The performance of the selected parameters is evaluated using cross-validation (different than the nested cross-validation that is used to select the best classifier).
Python source code: grid_search_digits.py
print __doc__
from pprint import pprint
import numpy as np
from scikits.learn import datasets
from scikits.learn.cross_val import StratifiedKFold
from scikits.learn.grid_search import GridSearchCV
from scikits.learn.metrics import classification_report
from scikits.learn.metrics import precision_score
from scikits.learn.metrics import recall_score
from scikits.learn.svm import SVC
################################################################################
# Loading the Digits dataset
digits = datasets.load_digits()
# To apply an classifier on this data, we need to flatten the image, to
# turn the data in a (samples, feature) matrix:
n_samples = len(digits.images)
X = digits.images.reshape((n_samples, -1))
y = digits.target
# split the dataset in two equal part respecting label proportions
train, test = iter(StratifiedKFold(y, 2)).next()

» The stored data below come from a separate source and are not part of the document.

-- ==== Sys2Proof/Machine/Operands.lean ====
section
/-!
DEFINITION. Operand entries and tensor descriptors (R189–R198, R520–R523): resolving them, the rules
of Table 7.3, addressing of elements, reading and writing elements, own extents, bounds and overlaps.
-/

namespace Sys2Proof.Machine

/-! ### Resolving an operand entry (R520, R521) -/

/-- An operand: its entry's payload offset, its role under R196, where its inline descriptor starts in
the payload, and its resolved descriptor. -/
structure Opnd where
  off : Nat
  role : Nat
  at_ : Option Nat
  desc : Desc
  deriving DecidableEq, Repr, Inhabited

/-- Signed value of a little-endian field of `n` bytes. -/
def leInt (b : Bytes) (n : Nat) : Int := signedOf (8 * n) (leNat (b.take n))

/-- Reads a descriptor of 176 bytes (Tables 7.1 and 7.2). -/
def Desc.parse (b : Bytes) : Desc :=
  let u (o n : Nat) : Nat := leNat ((b.drop o).take n)
  let w0 := u 0 4
  let nd := w0 / 2 ^ 21 % 8
  { format := w0 / 2 ^ 24
    ndim := nd
    remote := w0 / 2 ^ 20 % 2 = 1
    sparse24 := w0 / 2 ^ 19 % 2 = 1
    rank := w0 % 65536
    tensor := u 4 4
    base := u 8 8
    auxBase := u 16 8
    pad := u 24 4
    dims := (List.range (min nd 6)).map fun k =>
      let o := 0x20 + 24 * k
      { extent := u o 4, origin := u (o + 4) 4, ownStart := u (o + 8) 4, ownLen := u (o + 12) 4
        stride := leInt (b.drop (o + 16)) 8 } }

/-- The described dimensions. -/
def Desc.used (d : Desc) : List DimRec := d.dims.take d.ndim

def Desc.fmt? (d : Desc) : Option Fmt := Fmt.ofCode d.format
def Desc.fmt (d : Desc) : Fmt := d.fmt?.getD .fp32
def Desc.ext (d : Desc) (k : Nat) : Nat := (d.dims.getD k default).extent
def Desc.stride (d : Desc) (k : Nat) : Int := (d.dims.getD k default).stride

/-- What resolving an entry finds: FORM NONE, a fault of the entry, or an operand. -/
inductive Resolved where
  | absent
  | bad
  | ok (o : Opnd)
  deriving DecidableEq, Repr, Inhabited

/-- Resolves the entry at a payload offset (R521). -/
def resolveEntry (plan : Plan) (op : Op) (p : Packet) (off role : Nat) : Resolved :=
  let form := p.u off 1
  let ix := p.u (off + 4) 2
  let delta := leInt (p.payload.drop (off + 8)) 8
  if form = 0 then .absent
  else if form = 1 then
    if ix = 0 then .bad
    else match plan.stored[ix - 1]? with
      | none => .bad
      | some d =>
        if delta ≠ 0 ∧ (d.fmt.isBlock ∨ d.sparse24) then .bad
        else .ok { off := off, role := role, at_ := none, desc := { d with base := d.base + delta } }
  else if form = 2 then
    if delta ≠ 0 ∨ 16 * ix < op.fixedEnd p ∨ p.payload.length < 16 * ix + 176 then .bad
    else
      .ok { off := off, role := role, at_ := some (16 * ix)
            desc := Desc.parse ((p.payload.drop (16 * ix)).take 176) }
  else .bad

/-- The operand of the entry at a payload offset. -/
def operand? (plan : Plan) (op : Op) (p : Packet) (off : Nat) : Option Opnd :=
  match (op.entries p).find? fun e => e.1 == off with
  | none => none
  | some (_, role, _) =>
    match resolveEntry plan op p off role with
    | .ok o => some o
    | _ => none

/-- The packet offset of a field of an operand's descriptor: the field itself when inline, the operand
entry when stored (R521, R572). -/
def Opnd.field (o : Opnd) (f : Nat) : Nat :=
  match o.at_ with
  | some a => 0x40 + a + f
  | none => 0x40 + o.off

/-! ### The rules of Table 7.3 (R192) -/

/-- The dimensions that the aliasing test takes, as (dimension, |stride|, extent). -/
def Desc.aliasDims (d : Desc) : List (Nat × Nat × Nat) :=
  ((d.used.zipIdx).map fun (r, k) =>
    if k = 0 ∧ d.fmt.isBlock then (k, 1, (r.extent + 31) / 32) else (k, r.stride.natAbs, r.extent)).filter
    fun t => 1 < t.2.2

/-- The first dimension whose |STRIDE| does not exceed the sum over the dimensions before it. -/
def aliasFault : Nat → List (Nat × Nat × Nat) → Option Nat
  | _, [] => none
  | acc, (k, s, e) :: rest => if s ≤ acc then some k else aliasFault (acc + s * (e - 1)) rest
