/-- A refused far wait is sent again (R374). -/
def Mod.farRetried (m : Mod) (id : CmdId) : Mod :=
  match m.farCmd? id with
  | some (r, p, t) =>
    if r.work = .farRetry then
      ((m.countJob p.job .TIE_FAR_RETRIES).sendReq (p.addrOf t.rank)
        (.far t.rank (farMsg p id t.ref false 0 (r.cmd.pkt.u 8 4)) true)).setWork id.lane (.tieWait true)
    else m
  | none => m

/-- No decision arrived within 1 ms of a far waiter's expiry (R369). -/
def Mod.farUndecided (m : Mod) (id : CmdId) : Mod :=
  match m.farCmd? id with
  | some (r, _, t) =>
    match r.work with
    | .farDecision until_ =>
      if until_ ≤ m.now then m.complete id .timeout (tieTimeoutDetail true t.rank t.ref) else m
    | _ => m
  | none => m

end Sys2Proof.Machine
end

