/-- Writes elements taken from a source, as (destination, source) pairs, and padding elements (R194, R195, R199). A block of
equal formats that comes whole from one source block is copied; any other block is encoded once (R102). -/
def View.putPairs (d s : View) (rd : Nat → Byte) (c : Conv) (u once : Nat → Nat) (pairs : List (List Nat × List Nat))
    (pads : List (List Nat)) : Put :=
  if d.fmt.isBlock then
    let keyOf (i : List Nat) : List Nat := (i.headD 0 / 32) :: i.drop 1
    let keys := ((pairs.map fun p => keyOf p.1) ++ pads.map keyOf).eraseDups
    keys.foldl (fun a k =>
      let ps := pairs.filter fun p => keyOf p.1 == k
      a.add (match if s.fmt = d.fmt then d.sameBlock k ps else none with
        | some src => d.putRaw s rd k src
        | none => d.putBlock rd c u k (ps.map (fun p => (p.1.headD 0 % 32, s.value rd p.2)) ++
            (pads.filter fun i => keyOf i == k).map fun i => (i.headD 0 % 32, d.d.padVal)))) {}
  else
    (d.put rd (dataConv c s d) u (pairs.map fun p => (p.1, s.value rd p.2))).add
      (d.put rd c once (pads.map fun i => (i, d.d.padVal)))

/-! ### Bodies: `lo` and `hi` bound the destination's rows -/

/-- The counters of elements written (R210). -/
def wrote (n pads : Nat) : List (Ctr × Nat) := [(.TRANSFER_ELEMENTS, n), (.PADDING_ELEMENTS, pads)]

/-- The elements that a COPY moves: (destination, source) pairs and padding elements. -/
def copyPairs (tr : Bool) (d s : View) (lo hi : Nat) : List (List Nat × List Nat) × List (List Nat) :=
  let idx := boxIdx (d.part d.d.rowDim lo hi)
  (idx.filterMap fun i => (mapSource tr d.d s.d i).map fun j => (i, j),
    idx.filter fun i => (mapSource tr d.d s.d i).isNone)

/-- CONVERT's reply payload: the largest finite magnitude, and the NaN and infinity counts (R203). -/
def convertStats (vals : List Val) : BitVec 32 × Nat × Nat :=
  let big := vals.foldl (fun (a : Val) v => if v.nonfinite then a else if a.lt v.abs then v.abs else a) .zero
  ((widen big).1, vals.countP Val.isNan, vals.countP fun v => v.nonfinite && !v.isNan)

/-- COPY and CONVERT of dense tensors (R199, R203). -/
def copyBody (convert : Bool) (x : Data) (lo hi : Nat) (rd : Nat → Byte) : Effect :=
  let d := x.v 0x10
  let s := (x.v 0x20).forRead
  let tr := !convert && x.c.pkt.transpose
  let (pairs, pads) := copyPairs tr d s lo hi
  let (big, nans, infs) := convertStats (pairs.map fun p => s.value rd p.2)
  { stages := [pairs.flatMap fun p => s.locs p.2]
    put := d.putPairs s rd x.conv (x.j.srWord d.d) (x.j.onceWord d.d) pairs pads
    nonfinite := if convert && nonfinite32 big then 1 else 0
    ctrs := wrote (pairs.length + pads.length) pads.length
    payload := if convert then leBytes 4 big.toNat ++ leBytes 4 nans ++ leBytes 4 infs ++ leBytes 4 0 else [] }

/-- A 2:4 operand's values plane as a dense tensor of extent K / 2 (R156). -/
def View.compressed (v : View) : View :=
  { v with o := { v.o with desc := { v.o.desc with
      dims := v.o.desc.dims.zipIdx.map fun (r, k) => if k = 0 then { r with extent := r.extent / 2 } else r } } }

/-- The metadata code of a group (R156). -/
def View.code (v : View) (rd : Nat → Byte) (q n : Nat) : Nat :=
  let b := (rd (v.loc (v.d.codeOff q n))).toNat
  if (n * (v.d.ext 0 / 4) + q) % 2 = 0 then b % 16 else b / 16

/-- Whether a code is valid: P0 < P1 (R158). -/
def codeOk (c : Nat) : Bool := decide (c % 4 < c / 4)

/-- The locations of a group's kept values and code. -/
def View.groupLocs (v : View) (q n : Nat) : List Nat :=
  v.locs [2 * q, n] ++ v.locs [2 * q + 1, n] ++ [v.loc (v.d.codeOff q n)]

/-- The DETAIL of an invalid code: the dense index of the group's first position (R158). -/
def View.groupDetail (v : View) (q n : Nat) : Nat := n * v.d.ext 0 + 4 * q

/-- The groups (q, n) of a box of dense indices, by their first position. -/
def groupsOf (box : List (Nat × Nat)) : List (Nat × Nat) :=
  (boxIdx box).filterMap fun i => if i.headD 0 % 4 = 0 then some (i.headD 0 / 4, (i.drop 1).headD 0) else none

/-- Writes metadata codes, two to a byte. -/
def View.putCodes (v : View) (rd : Nat → Byte) (codes : List ((Nat × Nat) × Nat)) : Put :=
  let num (g : Nat × Nat) : Nat := g.2 * (v.d.ext 0 / 4) + g.1
  let offs := (codes.map fun c => v.d.codeOff c.1.1 c.1.2).eraseDups
  let nib (o half old : Nat) : Nat :=
    ((codes.reverse.find? fun c => v.d.codeOff c.1.1 c.1.2 == o && num c.1 % 2 == half).map (·.2)).getD old
  let byte (o : Nat) : Byte :=
    let b := (rd (v.loc o)).toNat
    BitVec.ofNat 8 (nib o 0 (b % 16) + 16 * nib o 1 (b / 16))
  let partly := offs.filter fun o => (codes.filter fun c => v.d.codeOff c.1.1 c.1.2 == o).length < 2
  { writes := v.writesAt (offs.map fun o => (o : Int)) (offs.map byte), reads := partly.map v.loc }

/-- COPY of 2:4 operands: the values plane and the metadata plane together (R199). -/
def sparseCopyBody (x : Data) (lo hi : Nat) (rd : Nat → Byte) : Effect :=
  let d := x.v 0x10
  let s := (x.v 0x20).forRead
  let groups := groupsOf (d.part d.d.rowDim lo hi)
  let src (g : Nat × Nat) : Option (Nat × Nat) :=
    (mapSource false d.d s.d [4 * g.1, g.2]).map fun i => (i.headD 0 / 4, (i.drop 1).headD 0)
  let pairs := groups.filterMap fun g => (src g).map fun h => (g, h)
  let pads := groups.filter fun g => (src g).isNone
  let kept (g : Nat × Nat) : List (List Nat) := [[2 * g.1, g.2], [2 * g.1 + 1, g.2]]
  let vals := pairs.flatMap fun (g, h) => (kept g).zip (kept h)
  let padVals := pads.flatMap kept
  let codes := pairs.map (fun (g, h) => (g, s.code rd h.1 h.2)) ++
    pads.map fun g => (g, Config.sparsePadCode (d.groupDetail g.1 g.2) % 16)
  let bad := pairs.find? fun p => !codeOk (s.code rd p.2.1 p.2.2)
  { stages := [pairs.flatMap fun p => s.groupLocs p.2.1 p.2.2]
    put := (d.compressed.putPairs s.compressed rd x.conv (x.j.srWord d.d) (x.j.onceWord d.d) vals padVals).add
      (d.putCodes rd codes)
    ctrs := wrote (vals.length + padVals.length) padVals.length
    fail := bad.map fun p => (.bounds, s.groupDetail p.2.1 p.2.2, []) }

/-- FILL (R201): the value is converted once, and every block is the same. -/
def fillBody (x : Data) (lo hi : Nat) (rd : Nat → Byte) : Effect :=
  let d := x.v 0x10
  let v := if d.fmt.isInt then Val.ofInt (signedOf 32 (x.c.pkt.u 4 4)) else fp32.decode (x.c.pkt.u 4 4)
  let idx := boxIdx (d.part d.d.rowDim lo hi)
  { put := d.put rd x.conv (x.j.onceWord d.d) (idx.map fun i => (i, v)), ctrs := wrote idx.length 0 }

/-- RNE(r × c) of the NORMAL distribution from two Philox words (R202). -/
def normalDeviate (w : Words4) (i : Nat) : BitVec 32 :=
  let n1 := (w.get 0).toNat / 256 + 1
  let n2 := (w.get 1).toNat / 256
  let l := f32 (rnd32 (realLn (.fin false n1 (-24))))
  let r := rnd32 (((Val.ofInt (-2)).mul l).sqrt)
  let c := rnd32 (realTurn (i % 2 = 0) n2)
  mul32 r c

/-- The value of RNG_FILL for the element of linear index `i` (R202). -/
def rngValue (seed : BitVec 64) (step tensor : Nat) (p : Packet) (i : Nat) : Val :=
  let dist := p.u 1 1
  let stream := p.u 2 2
  let p0 := BitVec.ofNat 32 (p.u 4 4)
  let p1 := BitVec.ofNat 32 (p.u 8 4)
  if dist = 2 then
    f32 (add32 p0 (mul32 p1 (normalDeviate (philox seed step tensor stream (i / 2)) i)))
  else
    let w := (philox seed step tensor stream (i / 4)).get (i % 4)
    if dist = 0 then .fin false (w.toNat / 256) (-24)
    else
      match (f32 p0).scale 32 with
      | .fin _ m e => if w.toNat < (if 0 ≤ e then m <<< e.toNat else m >>> (-e).toNat) then Val.ofInt 1 else .zero
      | _ => .zero

/-- RNG_FILL (R202). -/
def rngBody (x : Data) (lo hi : Nat) (rd : Nat → Byte) : Effect :=
  let d := x.v 0x10
  let idx := boxIdx (d.part d.d.rowDim lo hi)
  let vals := idx.map fun i => (i, rngValue x.j.plan.seed x.j.step.toNat d.d.tensor x.c.pkt (d.d.linear i))
  { put := d.put rd x.conv (x.j.srWord d.d) vals, ctrs := wrote idx.length 0 }

/-! ### Gather and scatter (R204–R208) -/

/-- The indices of an index tensor. -/
def View.ints (v : View) (rd : Nat → Byte) : List Int := (List.range (v.d.ext 0)).map fun j => v.int rd [j]

/-- The first index out of range fails the command (R205). -/
def indexFail (ix : List Int) (ext : Nat) : Option (Status × Nat × Bytes) :=
  (ix.zipIdx.find? fun p => p.1 < 0 || (ext : Int) ≤ p.1).map fun p => (.bounds, boundsDetail 2 p.2, [])

/-- Whether every index but the one in dimension `k` lies within a descriptor's extents (R204). -/
def pairsWith (d : Desc) (k : Nat) (idx : List Nat) : Bool :=
  (idx.zip d.used).zipIdx.all fun ((i, r), j) => j == k || i < r.extent

/-- Whether an index lies within the indexed extent. -/
def indexOk (ext : Nat) (i : Int) : Bool := 0 ≤ i && i < ext

/-- The first source element out of bounds among those that R204 pairs with the own extent (R196). The device tests the
descriptor ranges before the indices themselves (R205). -/
def pairedFail (s : View) (src : List (List Nat)) : Option (Status × Nat × Bytes) :=
  (s.firstBad (sortBy (fun a b => s.d.linear a ≤ s.d.linear b) src)).map fun n => (.bounds, boundsDetail s.o.role n, [])

/-- Reads saved by coalescing (R206): over the aligned runs of 256 positions from `lo` to `hi − 1`. -/
def coalesced (ix : List Int) (lo hi : Nat) : Nat :=
  ((List.range ((hi + 255) / 256)).map fun r =>
    let a := Nat.max lo (256 * r)
    let b := Nat.min hi (256 * (r + 1))
    let run := (ix.take b).drop a
    run.length - run.eraseDups.length).sum

/-- GATHER (R204–R206). -/
def gatherBody (x : Data) (lo hi : Nat) (rd : Nat → Byte) : Effect :=
  let d := x.v 0x10
  let s := (x.v 0x20).forRead
  let i := (x.v 0x30).forRead
  let k := x.c.pkt.u 1 1
  let ix := i.ints rd
  let box := d.part d.d.rowDim lo hi
  let srcOf (t : List Nat) : List Nat := t.set k (ix.getD (t.getD k 0) 0).toNat
  let pairs := ((boxIdx box).map fun t => (t, srcOf t)).filter fun p => pairsWith s.d k p.2
  let tested := ((boxIdx d.d.ownBox).filter fun t => indexOk (s.d.ext k) (ix.getD (t.getD k 0) 0)).map srcOf
  let run := box.getD k (0, 0)
  let once := k = d.d.rowDim ∨ lo = 0
  { stages := [i.boxLocs i.d.fullBox, pairs.flatMap fun p => s.locs p.2]
    put := d.putPairs s rd x.conv (x.j.srWord d.d) (x.j.srWord d.d) pairs []
    ctrs := wrote pairs.length 0 ++ [(.GATHER_COALESCED, if once then coalesced ix run.1 (run.1 + run.2) else 0)]
    fail := (pairedFail s (tested.filter (pairsWith s.d k))).or (indexFail ix (s.d.ext k))
    failAt := some 1 }

/-- The pairs of a scatter in increasing position (R204): (destination, source) pairs within the own
extent's rows `lo` to `hi − 1`, and the number of clipped ones (R207). -/
def scatterPairs (d s : View) (k : Nat) (ix : List Int) (lo hi : Nat) : List (List Nat × List Nat) × Nat :=
  let all := (boxIdx s.d.fullBox).filterMap fun j =>
    let t := j.set k (ix.getD (j.getD k 0) 0).toNat
    if pairsWith d.d k t && lo ≤ t.getD d.d.rowDim 0 && t.getD d.d.rowDim 0 < hi then some (t, j) else none
  (all.filter fun p => inBox d.d.ownBox p.1, all.countP fun p => !inBox d.d.ownBox p.1)
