-- ==== Sys2Proof/Machine/Trees.lean ====
section
/-!
DEFINITION. Groups, buckets, shards and trees of the wale service (R289, R290, R292), and the slabs and pages of
sweep ranges (R330).
-/

namespace Sys2Proof.Machine

/-! ### Groups, chunks, shards (R289, R290) -/

/-- The ranks of a group in order; group 0 holds every rank of the job. -/
def Plan.group (p : Plan) (g : Nat) : List Nat :=
  if g = 0 then List.range p.ranks else ((p.groupsWale.find? fun x => x.1 == g).map (·.2)).getD []

def Plan.bucket? (p : Plan) (b : Nat) : Option BucketDecl := p.buckets.find? fun x => x.id == b

/-- Elements of a chunk. -/
def chunkLen : Nat := 2048

/-- The chunk count C of a bucket. -/
def BucketDecl.chunks (b : BucketDecl) : Nat := (b.len + chunkLen - 1) / chunkLen

/-- The chunks of shard `i` of `n`, as (first, end). -/
def BucketDecl.shard (b : BucketDecl) (n i : Nat) : Nat × Nat := (i * b.chunks / n, (i + 1) * b.chunks / n)

/-- The number of a bucket's elements that a chunk holds within L. -/
def BucketDecl.chunkElems (b : BucketDecl) (c : Nat) : Nat := Nat.min chunkLen (b.len - c * chunkLen)

/-- The elements of shard `i`, as (first, end) within L. -/
def BucketDecl.shardElems (b : BucketDecl) (n i : Nat) : Nat × Nat :=
  let (lo, hi) := b.shard n i
  (Nat.min b.len (lo * chunkLen), Nat.min b.len (hi * chunkLen))

/-! ### Trees (R292) -/

/-- A binary tree over the positions of a group of `n`, with its root at position `s`. -/
structure Tree where
  n : Nat
  s : Nat
  deriving DecidableEq, Repr, Inhabited

/-- The heap index of a position. -/
def Tree.h (t : Tree) (q : Nat) : Nat := (q + t.n - t.s % t.n) % t.n

/-- The position at a heap index. -/
def Tree.pos (t : Tree) (j : Nat) : Nat := (j + t.s) % t.n

def Tree.parent (t : Tree) (q : Nat) : Option Nat := if t.h q = 0 then none else some (t.pos ((t.h q - 1) / 2))

def Tree.left (t : Tree) (q : Nat) : Option Nat := if 2 * t.h q + 1 < t.n then some (t.pos (2 * t.h q + 1)) else none

def Tree.right (t : Tree) (q : Nat) : Option Nat := if 2 * t.h q + 2 < t.n then some (t.pos (2 * t.h q + 2)) else none

/-- Height of a position: edges on the longest path down to a leaf. -/
def Tree.height (t : Tree) (q : Nat) : Nat := Nat.log2 (t.n / (t.h q + 1))

/-- The heap indices at distance `k` below index `j` that lie in the tree are those from `2^k (j + 1) − 1` on, `2^k`
of them; the subtree size sums them. -/
def Tree.size (t : Tree) (q : Nat) : Nat :=
  ((List.range (t.height q + 1)).map fun k =>
    let first := 2 ^ k * (t.h q + 1) - 1
    Nat.min (2 ^ k) (t.n - first)).sum

/-- The children of a position with their edge numbers 1 (left) and 2 (right). -/
def Tree.children (t : Tree) (q : Nat) : List (Nat × Nat) :=
  ((t.left q).map fun c => (1, c)).toList ++ ((t.right q).map fun c => (2, c)).toList

/-! ### Sweep ranges (R327, R329, R330) -/

def Plan.range? (p : Plan) (id : Nat) : Option RangeDecl := p.ranges.find? fun r => r.id == id

/-- The position of the plan's own rank in a group. -/
def Plan.posIn (p : Plan) (g : Nat) : Nat := (p.group g).findIdx (· == p.rank)

/-- The elements of a range: the shard of its bucket that this rank owns, as (first, end) in the bucket. -/
def Plan.rangeElems (p : Plan) (r : RangeDecl) : Nat × Nat :=
  match p.bucket? r.bucket with
  | some b => b.shardElems (p.group b.group).length (p.posIn b.group)
  | none => (0, 0)

/-- The number of elements of a range. -/
def Plan.rangeLen (p : Plan) (r : RangeDecl) : Nat := (p.rangeElems r).2 - (p.rangeElems r).1

/-- The slabs of a range (R330). -/
def Plan.slabs (p : Plan) (r : RangeDecl) : Nat := (p.rangeLen r + 127) / 128

/-- Whether a tensor of the plan is held as two 16-bit planes (R329): an FP32 tensor of a sweep range. -/
def Plan.planar (p : Plan) (t : Nat) : Bool :=
  p.ranges.any fun r =>
    (!r.scaled && (r.m == t || (r.v == t && t != 0))) ||
      match p.bucket? r.bucket with
      | some b => (b.shardOut == t && b.shardFmt == 0) || (b.errorMem == t && t != 0)
      | none => false

/-- The first range whose planes a tensor belongs to (R229). -/
def Plan.sweptBy (p : Plan) (t : Nat) : Option Nat :=
  (p.ranges.find? fun r => t != 0 &&
    (r.weightLo == t || r.m == t || r.v == t ||
      match p.bucket? r.bucket with
      | some b => b.shardOut == t || b.errorMem == t
      | none => false)).map (·.id)

end Sys2Proof.Machine
end

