-- ==== Sys2Proof/Machine/Tokens.lean ====
section
/-!
DEFINITION. The token owner's side of an exchange (R268, R269, R272, R279–R281, R284): DISPATCH, COMBINE, DISPATCH_GRAD
and COMBINE_GRAD, which go on group by group as their inputs come, and EXPERT_COUNTS (R288).
-/

namespace Sys2Proof.Machine

/-- A running command of a step of an exchange. -/
structure ExCmd where
  r : Running
  x : Data
  e : ExchangeDecl
  s : ExStep
  got : List (Nat × Byte)
  sig : Nat
  deriving Repr

def Mod.exCmd? (m : Mod) (id : CmdId) : Option ExCmd :=
  match m.dataAt? id with
  | none => none
  | some (r, x) =>
    match r.work with
    | .exchange exch step got sig =>
      match x.j.plan.exchange? exch, x.j.ex? exch step with
      | some e, some s => some ⟨r, x, e, s, got, sig⟩
      | _, _ => none
    | _ => none

/-- The tokens of group `g` among `T` (R263). -/
def groupTokens (T g : Nat) : List Nat := (List.range (min 256 (T - 256 * g))).map (256 * g + ·)

def tokenGroups (T : Nat) : Nat := (T + 255) / 256

/-- A command's TAGS operand. -/
def ExCmd.tags (k : ExCmd) : View := (k.x.v (if k.r.cmd.op == .dispatch then 0x20 else 0x10)).forRead

/-- The number of token groups of a command. -/
def ExCmd.groups (k : ExCmd) : Nat := tokenGroups (k.tags.d.ext 2)

/-- The tokens of a group. -/
def ExCmd.tokens (k : ExCmd) (g : Nat) : List Nat := groupTokens (k.tags.d.ext 2) g

/-- The ledger slot of pair (t, i). -/
def ExStep.pair? (s : ExStep) (t i : Nat) : Option LedgerSlot := s.ledger.find? fun l => l.tag.token == t && l.tag.kslot == i

/-- Changes the ledger of a step. -/
def Mod.mapLedger (m : Mod) (job exch step : Nat) (f : LedgerSlot → LedgerSlot) : Mod :=
  m.updEx job exch step fun s => { s with ledger := s.ledger.map f }

/-- Runs the reads and writes of one token group. -/
def Mod.runGroup (m : Mod) (id : CmdId) (k : ExCmd) (body : (Nat → Byte) → Effect) : Ran :=
  match m.runEffect id k.r k.x.j k.got body with
  | .waits m => .waits (m.setWork id.lane (.exchange k.e.id k.s.step k.got k.sig))
  | o => o

/-! ### DISPATCH (R268, R269, R272) -/

/-- A pair that a group sends: its tag, its owner rank and slot, its ROW_IN row and what the conversion counted. -/
structure SentPair where
  tag : Tag
  rank : Nat
  slot : Nat
  row : Bytes
  counts : Counts
  deriving DecidableEq, Repr

/-- The pairs of a group, as TAGS and X give them. -/
def ExCmd.sentPairs (k : ExCmd) (g : Nat) (rd : Nat → Byte) : List SentPair :=
  let src := (k.x.v 0x10).forRead
  let w := k.e.rowInW
  (k.tokens g).flatMap fun t => (List.range k.e.kTop).filterMap fun i =>
    let tag := { k.tags.tag rd t i with held := false, dropped := false, last := false, kslot := i, token := t }
    if tag.pad then none
    else
      let to_ := k.e.target tag.expert t
      let u (d : Nat) : Nat := (k.x.j.draw Config.roleIn).conv ((t * k.e.kTop + i) * w + d)
      let row := rowOfVals k.e.inFmt k.x.conv u ((List.range w).map fun d => src.value rd [d, t])
      some ⟨tag, to_.1, to_.2, row.1, row.2⟩

/-- What a group's send reads. -/
def ExCmd.sendBody (k : ExCmd) (g : Nat) (rd : Nat → Byte) : Effect :=
  let src := (k.x.v 0x10).forRead
  let ts := k.tokens g
  let fed := ts.filter fun t => !(k.tags.tag rd t 0).pad
  { stages := [ts.flatMap (fun t => (List.range k.e.kTop).flatMap fun i => k.tags.tagLocs t i),
      fed.flatMap fun t => (List.range k.e.rowInW).flatMap fun d => src.locs [d, t]]
    put := { counts := (k.sentPairs g rd).foldl (fun c p => c.add p.counts) {} } }

/-- Sets LAST in the tag of the last pair of a parcel (R269). -/
def markLast : List Tag → List Tag
  | [] => []
  | [t] => [{ t with last := true }]
  | t :: ts => t :: markLast ts

/-- The entries of a COUNTS message to an owner rank (R265). -/
def ExchangeDecl.countEntries (e : ExchangeDecl) (rank : Nat) (ps : List SentPair) : List (Nat × Nat) :=
  (e.slotsOf rank).zipIdx.map fun (x, k) =>
    (ps.countP fun p => p.tag.expert == x.1, ps.countP fun p => p.rank == rank && p.slot == k)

################################################################################
# Set the parameters by cross-validation
tuned_parameters = [{'kernel': ['rbf'], 'gamma': [1e-3, 1e-4],
'C': [1, 10, 100, 1000]},
{'kernel': ['linear'], 'C': [1, 10, 100, 1000]}]
scores = [
('precision', precision_score),
('recall', recall_score),
]
for score_name, score_func in scores:
clf = GridSearchCV(SVC(C=1), tuned_parameters, n_jobs=2,
score_func=score_func)
clf.fit(X[train], y[train], cv=StratifiedKFold(y[train], 5))
y_true, y_pred = y[test], clf.predict(X[test])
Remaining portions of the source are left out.